BACKGROUND: The prognostic and predictive value of cell cycle regulatory proteins in ovarian cancer has not been established. We evaluated the clinical and biological significance of P21(WAF1), P27(KIP1), C-MYC, TP53 and Ki67 expressions in ovarian cancer patients. MATERIALS AND METHODS: Immunohistochemical analysis was performed on 204 ovarian carcinomas of International Federation of Gynecology and Obstetrics (FIGO) stage IIB to IV treated with platinum-based chemotherapy. Multivariate analysis with Cox and logistic regression models was performed in the whole group, and in the TP53-negative and TP53-positive subgroups. RESULTS: High P21(WAF1) labeling index (LI) was an independent positive predictor of platinum-sensitive response (P = 0.02). Overall survival was positively influenced by P21(WAF1) LI (P = 0.02) or by P21(WAF1) plus P27(KIP1) LI (P = 0.004) in the TP53-negative group only. Ki67 LI showed borderline association with disease-free survival (P = 0.05). Growth fraction was negatively associated with P21(WAF1) and P27(KIP1) indices in the TP53-negative group (P = 0.023 and 0.008, respectively), and these associations were borderline or lost in the TP53-positive group. Endometrioid and clear cell carcinomas differed from other carcinomas by having a low incidence of TP53 accumulation, a high incidence of C-MYC overexpression (70%) and a low median Ki67 LI (all with P <0.001). CONCLUSIONS: We have shown an independent predictive value of P21(WAF1) LI in ovarian carcinoma patients. The prognostic value of P21(WAF1) and P21(WAF1) plus P27(KIP1) LI was determined by TP53 status. A high frequency of C-MYC overexpression in endometrioid and clear cell carcinomas may suggest its role in the development of these tumor types.
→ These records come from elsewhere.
@[simp] theorem State.popTurn_magic (s : State) : s.popTurn.magic = s.magic := rfl
@[simp] theorem State.popTurn_fmtid (s : State) : s.popTurn.fmtid = s.fmtid := rfl
@[simp] theorem State.popTurn_width (s : State) : s.popTurn.width = s.width := rfl
@[simp] theorem State.popTurn_height (s : State) : s.popTurn.height = s.height := rfl
@[simp] theorem State.popTurn_pixbits (s : State) : s.popTurn.pixbits = s.pixbits := rfl
@[simp] theorem State.popTurn_payoff (s : State) : s.popTurn.payoff = s.payoff := rfl
@[simp] theorem State.popTurn_phase (s : State) : s.popTurn.phase = s.phase := rfl
@[simp] theorem State.popTurn_done (s : State) : s.popTurn.done = s.done := rfl
@[simp] theorem State.popTurn_errcode (s : State) : s.popTurn.errcode = s.errcode := rfl
@[simp] theorem State.popTurn_dir (s : State) : s.popTurn.dir = s.dir := rfl
@[simp] theorem State.popTurn_acc (s : State) : s.popTurn.acc = s.acc := rfl
@[simp] theorem State.popTurn_hcnt (s : State) : s.popTurn.hcnt = s.hcnt := rfl
@[simp] theorem State.popTurn_skip (s : State) : s.popTurn.skip = s.skip := rfl
@[simp] theorem State.popTurn_bX (s : State) : s.popTurn.bX = s.bX := rfl
@[simp] theorem State.popTurn_bY (s : State) : s.popTurn.bY = s.bY := rfl
@[simp] theorem State.popTurn_idx (s : State) : s.popTurn.idx = s.idx := rfl
@[simp] theorem State.popTurn_blk (s : State) : s.popTurn.blk = s.blk := rfl
@[simp] theorem State.popTurn_rst (s : State) : s.popTurn.rst = s.rst := rfl
@[simp] theorem State.popTurn_source (s : State) : s.popTurn.source = s.source := rfl
@[simp] theorem State.popTurn_sink (s : State) : s.popTurn.sink = s.sink := rfl
@[simp] theorem State.popTurn_raster (s : State) : s.popTurn.raster = s.raster := rfl
@[simp] theorem State.popTurn_turns (s : State) : s.popTurn.turns = s.turns.tail := rfl
@[simp] theorem State.popTurn_trace (s : State) : s.popTurn.trace = s.trace := rfl
@[simp] theorem State.popTurn_draws (s : State) : s.popTurn.draws = s.draws := rfl

@[simp] theorem State.saw_magic (s : State) (e : Event) : (s.saw e).magic = s.magic := rfl
@[simp] theorem State.saw_fmtid (s : State) (e : Event) : (s.saw e).fmtid = s.fmtid := rfl
@[simp] theorem State.saw_width (s : State) (e : Event) : (s.saw e).width = s.width := rfl
@[simp] theorem State.saw_height (s : State) (e : Event) : (s.saw e).height = s.height := rfl
@[simp] theorem State.saw_pixbits (s : State) (e : Event) : (s.saw e).pixbits = s.pixbits := rfl
@[simp] theorem State.saw_payoff (s : State) (e : Event) : (s.saw e).payoff = s.payoff := rfl
@[simp] theorem State.saw_phase (s : State) (e : Event) : (s.saw e).phase = s.phase := rfl
@[simp] theorem State.saw_done (s : State) (e : Event) : (s.saw e).done = s.done := rfl
@[simp] theorem State.saw_errcode (s : State) (e : Event) : (s.saw e).errcode = s.errcode := rfl
@[simp] theorem State.saw_dir (s : State) (e : Event) : (s.saw e).dir = s.dir := rfl
@[simp] theorem State.saw_acc (s : State) (e : Event) : (s.saw e).acc = s.acc := rfl
@[simp] theorem State.saw_hcnt (s : State) (e : Event) : (s.saw e).hcnt = s.hcnt := rfl
@[simp] theorem State.saw_skip (s : State) (e : Event) : (s.saw e).skip = s.skip := rfl
@[simp] theorem State.saw_bX (s : State) (e : Event) : (s.saw e).bX = s.bX := rfl
@[simp] theorem State.saw_bY (s : State) (e : Event) : (s.saw e).bY = s.bY := rfl
@[simp] theorem State.saw_idx (s : State) (e : Event) : (s.saw e).idx = s.idx := rfl
@[simp] theorem State.saw_blk (s : State) (e : Event) : (s.saw e).blk = s.blk := rfl
@[simp] theorem State.saw_rst (s : State) (e : Event) : (s.saw e).rst = s.rst := rfl
@[simp] theorem State.saw_source (s : State) (e : Event) : (s.saw e).source = s.source := rfl
@[simp] theorem State.saw_sink (s : State) (e : Event) : (s.saw e).sink = s.sink := rfl
@[simp] theorem State.saw_raster (s : State) (e : Event) : (s.saw e).raster = s.raster := rfl
@[simp] theorem State.saw_turns (s : State) (e : Event) : (s.saw e).turns = s.turns := rfl
@[simp] theorem State.saw_trace (s : State) (e : Event) : (s.saw e).trace = e :: s.trace := rfl
@[simp] theorem State.saw_draws (s : State) (e : Event) : (s.saw e).draws = s.draws := rfl

@[simp] theorem State.rasWrite_magic (s : State) (x y : Word) (px : Pixel) : (s.rasWrite x y px).magic = s.magic := rfl
@[simp] theorem State.rasWrite_fmtid (s : State) (x y : Word) (px : Pixel) : (s.rasWrite x y px).fmtid = s.fmtid := rfl
@[simp] theorem State.rasWrite_width (s : State) (x y : Word) (px : Pixel) : (s.rasWrite x y px).width = s.width := rfl
@[simp] theorem State.rasWrite_height (s : State) (x y : Word) (px : Pixel) : (s.rasWrite x y px).height = s.height := rfl
@[simp] theorem State.rasWrite_pixbits (s : State) (x y : Word) (px : Pixel) : (s.rasWrite x y px).pixbits = s.pixbits := rfl
@[simp] theorem State.rasWrite_payoff (s : State) (x y : Word) (px : Pixel) : (s.rasWrite x y px).payoff = s.payoff := rfl
@[simp] theorem State.rasWrite_phase (s : State) (x y : Word) (px : Pixel) : (s.rasWrite x y px).phase = s.phase := rfl
@[simp] theorem State.rasWrite_done (s : State) (x y : Word) (px : Pixel) : (s.rasWrite x y px).done = s.done := rfl
@[simp] theorem State.rasWrite_errcode (s : State) (x y : Word) (px : Pixel) : (s.rasWrite x y px).errcode = s.errcode := rfl
@[simp] theorem State.rasWrite_dir (s : State) (x y : Word) (px : Pixel) : (s.rasWrite x y px).dir = s.dir := rfl
@[simp] theorem State.rasWrite_acc (s : State) (x y : Word) (px : Pixel) : (s.rasWrite x y px).acc = s.acc := rfl
@[simp] theorem State.rasWrite_hcnt (s : State) (x y : Word) (px : Pixel) : (s.rasWrite x y px).hcnt = s.hcnt := rfl
@[simp] theorem State.rasWrite_skip (s : State) (x y : Word) (px : Pixel) : (s.rasWrite x y px).skip = s.skip := rfl
@[simp] theorem State.rasWrite_bX (s : State) (x y : Word) (px : Pixel) : (s.rasWrite x y px).bX = s.bX := rfl
@[simp] theorem State.rasWrite_bY (s : State) (x y : Word) (px : Pixel) : (s.rasWrite x y px).bY = s.bY := rfl
@[simp] theorem State.rasWrite_idx (s : State) (x y : Word) (px : Pixel) : (s.rasWrite x y px).idx = s.idx := rfl
@[simp] theorem State.rasWrite_blk (s : State) (x y : Word) (px : Pixel) : (s.rasWrite x y px).blk = s.blk := rfl
@[simp] theorem State.rasWrite_rst (s : State) (x y : Word) (px : Pixel) : (s.rasWrite x y px).rst = s.rst := rfl
@[simp] theorem State.rasWrite_source (s : State) (x y : Word) (px : Pixel) : (s.rasWrite x y px).source = s.source := rfl
@[simp] theorem State.rasWrite_sink (s : State) (x y : Word) (px : Pixel) : (s.rasWrite x y px).sink = s.sink := rfl
@[simp] theorem State.rasWrite_raster (s : State) (x y : Word) (px : Pixel) : (s.rasWrite x y px).raster = s.raster.setPixel x y px := rfl
@[simp] theorem State.rasWrite_turns (s : State) (x y : Word) (px : Pixel) : (s.rasWrite x y px).turns = s.turns := rfl
@[simp] theorem State.rasWrite_trace (s : State) (x y : Word) (px : Pixel) : (s.rasWrite x y px).trace = .rasWrite x y px :: s.trace := rfl
@[simp] theorem State.rasWrite_draws (s : State) (x y : Word) (px : Pixel) : (s.rasWrite x y px).draws = s.draws := rfl

@[simp] theorem State.rasRead_magic (s : State) (x y : Word) : (s.rasRead x y).2.magic = s.magic := rfl
@[simp] theorem State.rasRead_fmtid (s : State) (x y : Word) : (s.rasRead x y).2.fmtid = s.fmtid := rfl
@[simp] theorem State.rasRead_width (s : State) (x y : Word) : (s.rasRead x y).2.width = s.width := rfl
@[simp] theorem State.rasRead_height (s : State) (x y : Word) : (s.rasRead x y).2.height = s.height := rfl
@[simp] theorem State.rasRead_pixbits (s : State) (x y : Word) : (s.rasRead x y).2.pixbits = s.pixbits := rfl
@[simp] theorem State.rasRead_payoff (s : State) (x y : Word) : (s.rasRead x y).2.payoff = s.payoff := rfl
@[simp] theorem State.rasRead_phase (s : State) (x y : Word) : (s.rasRead x y).2.phase = s.phase := rfl
@[simp] theorem State.rasRead_done (s : State) (x y : Word) : (s.rasRead x y).2.done = s.done := rfl
@[simp] theorem State.rasRead_errcode (s : State) (x y : Word) : (s.rasRead x y).2.errcode = s.errcode := rfl
@[simp] theorem State.rasRead_dir (s : State) (x y : Word) : (s.rasRead x y).2.dir = s.dir := rfl
@[simp] theorem State.rasRead_acc (s : State) (x y : Word) : (s.rasRead x y).2.acc = s.acc := rfl
@[simp] theorem State.rasRead_hcnt (s : State) (x y : Word) : (s.rasRead x y).2.hcnt = s.hcnt := rfl
@[simp] theorem State.rasRead_skip (s : State) (x y : Word) : (s.rasRead x y).2.skip = s.skip := rfl
@[simp] theorem State.rasRead_bX (s : State) (x y : Word) : (s.rasRead x y).2.bX = s.bX := rfl
@[simp] theorem State.rasRead_bY (s : State) (x y : Word) : (s.rasRead x y).2.bY = s.bY := rfl
@[simp] theorem State.rasRead_idx (s : State) (x y : Word) : (s.rasRead x y).2.idx = s.idx := rfl
@[simp] theorem State.rasRead_blk (s : State) (x y : Word) : (s.rasRead x y).2.blk = s.blk := rfl
@[simp] theorem State.rasRead_rst (s : State) (x y : Word) : (s.rasRead x y).2.rst = s.rst := rfl
@[simp] theorem State.rasRead_source (s : State) (x y : Word) : (s.rasRead x y).2.source = s.source := rfl
@[simp] theorem State.rasRead_sink (s : State) (x y : Word) : (s.rasRead x y).2.sink = s.sink := rfl
@[simp] theorem State.rasRead_raster (s : State) (x y : Word) : (s.rasRead x y).2.raster = s.raster := rfl
@[simp] theorem State.rasRead_turns (s : State) (x y : Word) : (s.rasRead x y).2.turns = s.turns := rfl
@[simp] theorem State.rasRead_trace (s : State) (x y : Word) : (s.rasRead x y).2.trace = .rasRead x y (s.raster.pixel x y) :: s.trace := rfl
@[simp] theorem State.rasRead_draws (s : State) (x y : Word) : (s.rasRead x y).2.draws = s.draws := rfl

@[simp] theorem State.outSend_magic (s : State) (b : Byte) : (s.outSend b).2.magic = s.magic := rfl
@[simp] theorem State.outSend_fmtid (s : State) (b : Byte) : (s.outSend b).2.fmtid = s.fmtid := rfl
@[simp] theorem State.outSend_width (s : State) (b : Byte) : (s.outSend b).2.width = s.width := rfl
@[simp] theorem State.outSend_height (s : State) (b : Byte) : (s.outSend b).2.height = s.height := rfl
@[simp] theorem State.outSend_pixbits (s : State) (b : Byte) : (s.outSend b).2.pixbits = s.pixbits := rfl
@[simp] theorem State.outSend_payoff (s : State) (b : Byte) : (s.outSend b).2.payoff = s.payoff := rfl
@[simp] theorem State.outSend_phase (s : State) (b : Byte) : (s.outSend b).2.phase = s.phase := rfl
@[simp] theorem State.outSend_done (s : State) (b : Byte) : (s.outSend b).2.done = s.done := rfl
@[simp] theorem State.outSend_errcode (s : State) (b : Byte) : (s.outSend b).2.errcode = s.errcode := rfl
@[simp] theorem State.outSend_dir (s : State) (b : Byte) : (s.outSend b).2.dir = s.dir := rfl
@[simp] theorem State.outSend_acc (s : State) (b : Byte) : (s.outSend b).2.acc = s.acc := rfl
@[simp] theorem State.outSend_hcnt (s : State) (b : Byte) : (s.outSend b).2.hcnt = s.hcnt := rfl
@[simp] theorem State.outSend_skip (s : State) (b : Byte) : (s.outSend b).2.skip = s.skip := rfl
@[simp] theorem State.outSend_bX (s : State) (b : Byte) : (s.outSend b).2.bX = s.bX := rfl
@[simp] theorem State.outSend_bY (s : State) (b : Byte) : (s.outSend b).2.bY = s.bY := rfl
@[simp] theorem State.outSend_idx (s : State) (b : Byte) : (s.outSend b).2.idx = s.idx := rfl
@[simp] theorem State.outSend_blk (s : State) (b : Byte) : (s.outSend b).2.blk = s.blk := rfl
@[simp] theorem State.outSend_rst (s : State) (b : Byte) : (s.outSend b).2.rst = s.rst := rfl
@[simp] theorem State.outSend_source (s : State) (b : Byte) : (s.outSend b).2.source = s.source := rfl
@[simp] theorem State.outSend_sink (s : State) (b : Byte) : (s.outSend b).2.sink = Sink.rest s.sink := rfl
@[simp] theorem State.outSend_raster (s : State) (b : Byte) : (s.outSend b).2.raster = s.raster := rfl
@[simp] theorem State.outSend_turns (s : State) (b : Byte) : (s.outSend b).2.turns = s.turns := rfl
@[simp] theorem State.outSend_trace (s : State) (b : Byte) : (s.outSend b).2.trace = outEvent b (Sink.next s.sink) :: s.trace := rfl
@[simp] theorem State.outSend_draws (s : State) (b : Byte) : (s.outSend b).2.draws = s.draws := rfl

@[simp] theorem State.rasRead_fst (s : State) (x y : Word) : (s.rasRead x y).1 = s.raster.pixel x y := rfl
@[simp] theorem State.outSend_fst (s : State) (b : Byte) : (s.outSend b).1 = Sink.next s.sink := rfl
Nijmegen breakage syndrome gene (NBS1) alterations and its protein (nibrin) expression in human ovarian tumours.

We looked for NBS1 gene (602667) alterations and changes in nibrin expression in 162 human gynaecological tumours, mostly ovarian. Exons 6-8 and 10 of the NBS1 gene were evaluated by the SSCP and direct sequencing method. Nibrin expression was detected immunohistochemically with the use of the p95NBS1 (Ab-1) antibody. The 657del5 mutation (Slavic mutation) was found in two of 117 carcinomas studied (1.7%) - in both cases it was present in the germline; one of these tumours showed loss of heterozygosity (LOH) for the 657del5 mutation and loss of nibrin expression. We have found three types of novel germline intron variants: (1) two concomitant transitions (G to A) at bases 14009 and 14256; (2) C to T transition at base 13998; (3) G to C transversion at base 20035. Among the carcinomas studied, the intron variants were associated with a clear cell histological type (p = 0.004). Our results may suggest that NBS1 gene alterations contribute to the development of rare ovarian carcinomas. LOH for 657del5 in tumour tissue may support the hypothesis that the NBS1 gene functions as a tumour suppressor.